Avec Mouhannad Al Audat et Marie Picard, j’ai fait partie de l’aventure. Mais finalement je ne me suis pas rendu sur place. C’est Mouhannad qui a emporté mes travaux. A Huesca, ville du nord de l’Espagne, le centre culturel qui accueillait nos œuvres est un ancien abattoir pour les taureaux qui a été joliment restauré.

Donc j’ai préparé une série de peintures sur papier avec des tons doux comme des textiles. Et j’ai rédigé ce texte de présentation :

Une image n’est pas une surface. On ne peut pas trouver l’image dans sa surface. Une image ne vient pas quand on a pris un crayon bien taillé et un beau papier et que légèrement et en douceur on dessine des contours propres et nets et, que, ensuite, avec une gomme pour effacer ce qui dépasse, on évite les petites taches et les traces de doigt.

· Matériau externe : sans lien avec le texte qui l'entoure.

-- ==== Sys2Proof/Config.lean ====
section
/-! DEFINITION. What an implementation of the block fixes (00_scope.md R6) and the model's one free value. -/

namespace Sys2Proof

/-- The legal values of the build parameter N_MAX (00_scope.md R6): odd, 3 to 65535. -/
def Config.LegalNMax (nMax : Nat) : Prop := nMax % 2 = 1 ∧ 3 ≤ nMax ∧ nMax ≤ 65535

/-- The reference value of N_MAX (00_scope.md R6). -/
def Config.referenceNMax : Nat := 255

/-- The parameters N_MAX and coefGen (00_scope.md R6), arguments of the engine's step and no state (R13). coefGen is a total
function from (N, FC, FS) to N signed 16-bit values, here with the tap index as its last argument. -/
structure Params where
  nMax    : Nat
  coefGen : (n fce fs k : Nat) → SInt16

/-- The latency parameters LAT_PUSH, LAT_SYNTH and LAT_OTHER (00_scope.md R6, 70_reset_and_hazards.md R243), in cycles.
No command's effect depends on them; the clocked port takes them as an argument. -/
structure Timing where
  /-- LAT_PUSH, a function of the effective window size. -/
  push  : Nat → Nat
  /-- LAT_SYNTH, a function of the window size asked for, after odd-forcing. -/
  synth : Nat → Nat
  /-- LAT_OTHER. -/
  other : Nat

/-- Every latency is at least one cycle (00_scope.md R6). -/
def Timing.Legal (T : Timing) : Prop := (∀ n, 1 ≤ T.push n) ∧ (∀ n, 1 ≤ T.synth n) ∧ 1 ≤ T.other

/-- The reference latencies of 70_reset_and_hazards.md R243. DESIGN CHOICE (log 10): the spec leaves LAT_SYNTH open but
for "at least N"; this record takes N itself. -/
def Timing.reference : Timing := { push := fun n => n + 2, synth := fun n => max n 1, other := 1 }

/-- FREE VALUE (log 6, safe). Where the coefficient generator's enclosure of the exact real r(k) leaves two neighbouring
integers as its truncation, this says whether the larger is meant. Nothing can evaluate it. Its arguments are the centre
index, the distance of the tap from the centre, the effective cutoff and the sample frequency. -/
opaque Config.coefTie : (centre offset fce fs : Nat) → Bool

end Sys2Proof
end

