-- ==== Sys2Proof/Machine/Step.lean ====
section
/-! DEFINITION. One step: the engine takes the host's next move (00_scope.md R12, R13). -/

namespace Sys2Proof.Machine

/-- One step. With no move offered the engine is idle and holds its state (60_exceptions.md R219). -/
def step (s : State) : Host.Outcome State Fault Refusal :=
  match s.nextMove with
  | none        => .next s
  | some (m, t) => applyMove m t

/-- The state whose very next step runs the command word `w` (log 1). -/
def State.withFetchWord (s : State) (nbits w : Nat) : State := s.offer nbits w

end Sys2Proof.Machine
end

Une image ne vient pas d’un pinceau soyeux et de jolies couleurs sur un canevas blanc et immaculé.

Une image ne vient pas du dessus, d’un maquillage cosmétique sur la pellicule. Une image, il faut la prendre dans la profondeur à la perpendiculaire du plan de l’écran. Une image ne peut venir que d’une excavation. Elle vient toujours du dessous et des entrailles. Elle vient d’une descente dans la caverne. Une image doit se capturer comme on lance un filet, se prendre comme on dit prendre un poisson, comme on dit prendre une photo. Une image doit s’arracher à des racines même si le papier ne résiste pas bien. « En dessous ! En dessous ! Qu’y a-t-il derrière ? » Le regard doit sortir de l’évidence de façade et se perdre à construire les signes d’un passage. Un voile qui se déchire et laisse entrevoir : c’est la forme du désir. Ce qui est caché bien souvent nous regarde. Mais de ce regard qui se crée dans l’imagination, il nous reste bien plus que les certitudes d’un cliché.

Je cherche donc par frottage et grattage, des images qui me surprennent et qui, je l’espère, continuent d’agir et de se révéler au regardeur. J’ai fait pour Huesca une série de petits formats en teintes douces qui laissent apparaître des trames de tissus sur des empreintes minérales, comme un voile qui se serait incrusté dans la pierre.